## DESCRIPTION OF THE TASK
The answer must be one number: how many lines in the data below include the string "payload".

Stored records:

-.-.-

theorem State.groupResetDone_kept {s : State} (hk : Kept A P s0 s) {g : Nat}
    (hA : ∀ a ∈ ([.iog, .chan] : List Area), a ∈ A) (hP : ∀ p ∈ ([.out, .io] : List Part), p ∈ P) :
    Kept A P s0 (State.groupResetDone s g) := by
  unfold State.groupResetDone
  repeat' first
    | with_reducible assumption | exact inA hA rfl | exact subA hA rfl | exact .inl (inP hP rfl) | exact subP hP rfl
    | with_reducible exact rfl | exact .inr rfl
    | with_reducible first
      | intro _ | apply State.setGroup_kept | apply State.settleGroup_kept | apply State.wr_kept | apply Kept.ite
      | dsimp only
    | fail_if_no_progress with_reducible apply Kept.upd

theorem execGroupResetDone_kept {s : State} (hk : Kept A P s0 s) {g : Fin 12} {t : Nat}
    (hA : ∀ a ∈ ([.iog, .chan] : List Area), a ∈ A) (hP : ∀ p ∈ ([.now, .resp, .out, .io] : List Part), p ∈ P) :
    KeptOut A P s0 (execGroupResetDone g t s) := by
  unfold execGroupResetDone
  repeat' first
    | with_reducible assumption | exact inA hA rfl | exact subA hA rfl | exact .inl (inP hP rfl) | exact subP hP rfl
    | with_reducible first
      | intro _ | apply KeptOut.next | apply State.begin_kept | apply State.groupResetDone_kept | dsimp only

theorem State.fieldStart_kept {s : State} (hk : Kept A P s0 s) (hA : ∀ a ∈ ([.iog, .chan] : List Area), a ∈ A)
    (hP : ∀ p ∈ ([.out, .io] : List Part), p ∈ P) :
    Kept A P s0 (State.fieldStart s) := by
  unfold State.fieldStart
  repeat' first
    | with_reducible assumption | exact inA hA rfl | exact subA hA rfl | exact .inl (inP hP rfl) | exact subP hP rfl
    | with_reducible exact rfl | exact .inr rfl
    | with_reducible first
      | intro _ | apply State.setGroup_kept | apply State.settleAll_kept | apply Kept.foldl | dsimp only
    | fail_if_no_progress with_reducible apply Kept.upd

theorem State.fieldStop_kept {s : State} (hk : Kept A P s0 s) (hA : ∀ a ∈ ([.iog, .chan] : List Area), a ∈ A)
    (hP : ∀ p ∈ ([.out, .io] : List Part), p ∈ P) :
    Kept A P s0 (State.fieldStop s) := by
  unfold State.fieldStop
  repeat' first
    | with_reducible assumption | exact inA hA rfl | exact subA hA rfl | exact .inl (inP hP rfl) | exact subP hP rfl
    | with_reducible exact rfl | exact .inr rfl
    | with_reducible first
      | intro _ | apply State.pulseEnd_kept | apply State.settleAll_kept | dsimp only
    | fail_if_no_progress with_reducible apply Kept.upd

/-! ### Machine/Units.lean -/

theorem State.unitPend_kept {s : State} (hk : Kept A P s0 s) {u v : Nat} {frame : Bool}
    (hA : ∀ a ∈ ([.cvu] : List Area), a ∈ A) (hP : ∀ p ∈ ([.cvu] : List Part), p ∈ P) :
    Kept A P s0 (State.unitPend s u v frame) := by
  unfold State.unitPend
  repeat' first
    | with_reducible assumption | exact inA hA rfl | exact subA hA rfl | exact .inl (inP hP rfl) | exact subP hP rfl
    | with_reducible exact rfl | exact .inr rfl
    | with_reducible first
      | intro _ | apply State.wr_kept | apply Kept.ite | dsimp only
    | fail_if_no_progress with_reducible apply Kept.upd

theorem State.unitFrame_kept {s : State}
    (hk : Kept A P s0 s) {src port : Nat} {fid : Option Nat} {seed : Option Nat} {payload : List Byte}
    (hA : ∀ a ∈ ([.cvu] : List Area), a ∈ A) (hP : ∀ p ∈ ([.cvu] : List Part), p ∈ P) :
    Kept A P s0 (State.unitFrame s src port fid seed payload) := by
  unfold State.unitFrame
  repeat' first
    | with_reducible assumption | exact inA hA rfl | exact subA hA rfl | exact .inl (inP hP rfl) | exact subP hP rfl
    | with_reducible exact rfl | exact .inr rfl
    | with_reducible first
      | intro _ | apply State.unitPend_kept | apply Kept.ite | apply Kept.foldl | split | dsimp only
    | fail_if_no_progress with_reducible apply Kept.upd
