-- ==== Sys2Proof/Laws/KeptCanopy.lean ====
section
/-!
SUPPORT. What each operation keeps (`Kept`), one lemma an operation: Ranger, the cyclic plane, safe transport.
-/

namespace Sys2Proof.Machine

set_option linter.all false
-- one proof at a time: the package is compiled as one file, in bounded memory
set_option Elab.async false

variable {A : List Area} {P : List Part} {s0 : State}

/-! ### Machine/Ranger.lean -/

theorem State.setRng_kept {s : State} (hk : Kept A P s0 s) {r : Ranger} (hP : ∀ p ∈ ([.rng] : List Part), p ∈ P) :
    Kept A P s0 (State.setRng s r) := by
  unfold State.setRng
  repeat' first
    | with_reducible assumption | exact .inl (inP hP rfl) | exact subP hP rfl | with_reducible exact rfl
    | exact .inr rfl
    | with_reducible first
      | intro _ | dsimp only
    | fail_if_no_progress with_reducible apply Kept.upd

theorem State.drivePermit_kept {s : State} (hk : Kept A P s0 s) {tick n : Nat} {on : Bool}
    (hA : ∀ a ∈ ([.iog, .chan] : List Area), a ∈ A) (hP : ∀ p ∈ ([.out, .io, .rng] : List Part), p ∈ P) :
    Kept A P s0 (State.drivePermit s tick n on) := by
  unfold State.drivePermit
  repeat' first
    | with_reducible assumption | exact inA hA rfl | exact subA hA rfl | exact .inl (inP hP rfl) | exact subP hP rfl
    | with_reducible exact rfl | exact .inr rfl
    | with_reducible first
      | intro _ | apply State.emit_kept | apply State.settleChan_kept | apply State.tick_kept | apply Kept.ite
      | dsimp only
    | fail_if_no_progress with_reducible apply Kept.upd

theorem State.permitsLow_kept {s : State} (hk : Kept A P s0 s) {tick : Nat}
    (hA : ∀ a ∈ ([.iog, .chan] : List Area), a ∈ A) (hP : ∀ p ∈ ([.out, .io, .rng] : List Part), p ∈ P) :
    Kept A P s0 (State.permitsLow s tick) := by
  unfold State.permitsLow
  repeat' first
    | with_reducible assumption | exact inA hA rfl | exact subA hA rfl | exact .inl (inP hP rfl) | exact subP hP rfl
    | with_reducible first
      | intro _ | apply State.drivePermit_kept | apply State.tick_kept | apply Kept.foldl | dsimp only

theorem State.rangerFault_kept {s : State} (hk : Kept A P s0 s) {tick code : Nat}
    (hA : ∀ a ∈ ([.iog, .chan] : List Area), a ∈ A) (hP : ∀ p ∈ ([.out, .io, .rng] : List Part), p ∈ P) :
    Kept A P s0 (State.rangerFault s tick code) := by
  unfold State.rangerFault
  repeat' first
    | with_reducible assumption | exact inA hA rfl | exact subA hA rfl | exact .inl (inP hP rfl) | exact subP hP rfl
    | with_reducible exact rfl | exact .inr rfl
    | with_reducible first
      | intro _ | apply State.permitsLow_kept | apply State.setRng_kept | apply State.tick_kept | apply Kept.ite
      | dsimp only
    | fail_if_no_progress with_reducible apply Kept.upd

-.-.-

## REPLY TO THE TASK
2